:: Provided records

-- ==== Sys2Proof/Laws/State.lean ====
section
/-! SUPPORT. One lemma for each field and each update of the state: what an update leaves of the other fields. -/

namespace Sys2Proof.Machine

/-! ## Parts of the state after an update of a part -/

theorem tsetKey_ne {c k c' k' : Nat} (hk : k < 4) (hk' : k' < 4) (h : ¬(c = c' ∧ k = k')) : c * 4 + k ≠ c' * 4 + k' := by omega

@[simp] theorem State.tset_modTset_self (s : State) (c k : Nat) (f : TSet → TSet) :
    (s.modTset c k f).tset c k = f (s.tset c k) := by simp [State.tset, State.modTset]

theorem State.tset_modTset_ne (s : State) (f : TSet → TSet) {c k c' k' : Nat} (h : c' * 4 + k' ≠ c * 4 + k) :
    (s.modTset c k f).tset c' k' = s.tset c' k' := by
  exact mget_mmod_ne TSet.reset s.tsets f h

@[simp] theorem State.core_modCore_self (s : State) (n : Nat) (f : Core → Core) : (s.modCore n f).core n = f (s.core n) := by
  simp [State.core, State.modCore]

theorem State.core_modCore_ne (s : State) (f : Core → Core) {n m : Nat} (h : m ≠ n) : (s.modCore n f).core m = s.core m := by
  exact mget_mset_other (Core.reset n) (Core.reset m) s.cores _ h

@[simp] theorem State.cluster_modCluster_self (s : State) (n : Nat) (f : Cluster → Cluster) :
    (s.modCluster n f).cluster n = f (s.cluster n) := by simp [State.cluster, State.modCluster]

theorem State.cluster_modCluster_ne (s : State) (f : Cluster → Cluster) {n m : Nat} (h : m ≠ n) :
    (s.modCluster n f).cluster m = s.cluster m := by
  exact mget_mmod_ne _ s.clusters f h

@[simp] theorem State.me_modMe (s : State) (f : TSet → TSet) : (s.modMe f).me = f s.me := by
  simp only [State.me, State.modMe]; exact State.tset_modTset_self s _ _ f

@[simp] theorem State.core_modTset (s : State) (c k : Nat) (f : TSet → TSet) (n : Nat) : (s.modTset c k f).core n = s.core n := rfl
@[simp] theorem State.core_modMe (s : State) (f : TSet → TSet) (n : Nat) : (s.modMe f).core n = s.core n := rfl
@[simp] theorem State.cluster_modTset (s : State) (c k : Nat) (f : TSet → TSet) (n : Nat) :
    (s.modTset c k f).cluster n = s.cluster n := rfl
@[simp] theorem State.cluster_modMe (s : State) (f : TSet → TSet) (n : Nat) : (s.modMe f).cluster n = s.cluster n := rfl
@[simp] theorem State.tset_modCore (s : State) (n : Nat) (f : Core → Core) (c k : Nat) : (s.modCore n f).tset c k = s.tset c k := rfl
@[simp] theorem State.me_modCore (s : State) (n : Nat) (f : Core → Core) : (s.modCore n f).me = s.me := rfl
@[simp] theorem State.me_modMyCore (s : State) (f : Core → Core) : (s.modMyCore f).me = s.me := rfl
@[simp] theorem State.cluster_modCore (s : State) (n : Nat) (f : Core → Core) (c : Nat) :
    (s.modCore n f).cluster c = s.cluster c := rfl
@[simp] theorem State.tset_modCluster (s : State) (n : Nat) (f : Cluster → Cluster) (c k : Nat) :
    (s.modCluster n f).tset c k = s.tset c k := rfl
@[simp] theorem State.me_modCluster (s : State) (n : Nat) (f : Cluster → Cluster) : (s.modCluster n f).me = s.me := rfl
@[simp] theorem State.core_modCluster (s : State) (n : Nat) (f : Cluster → Cluster) (c : Nat) :
    (s.modCluster n f).core c = s.core c := rfl
@[simp] theorem State.myCore_modMe (s : State) (f : TSet → TSet) : (s.modMe f).myCore = s.myCore := rfl
@[simp] theorem State.myCore_modMyCore (s : State) (f : Core → Core) : (s.modMyCore f).myCore = f s.myCore := by
  simp only [State.myCore, State.modMyCore]; exact State.core_modCore_self s _ f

::::

**About this task:** Report all lines of the material that contain the word "only".

**Output of the exercise:**
  simp only [State.me, State.modMe]; exact State.tset_modTset_self s _ _ f
  simp only [State.myCore, State.modMyCore]; exact State.core_modCore_self s _ f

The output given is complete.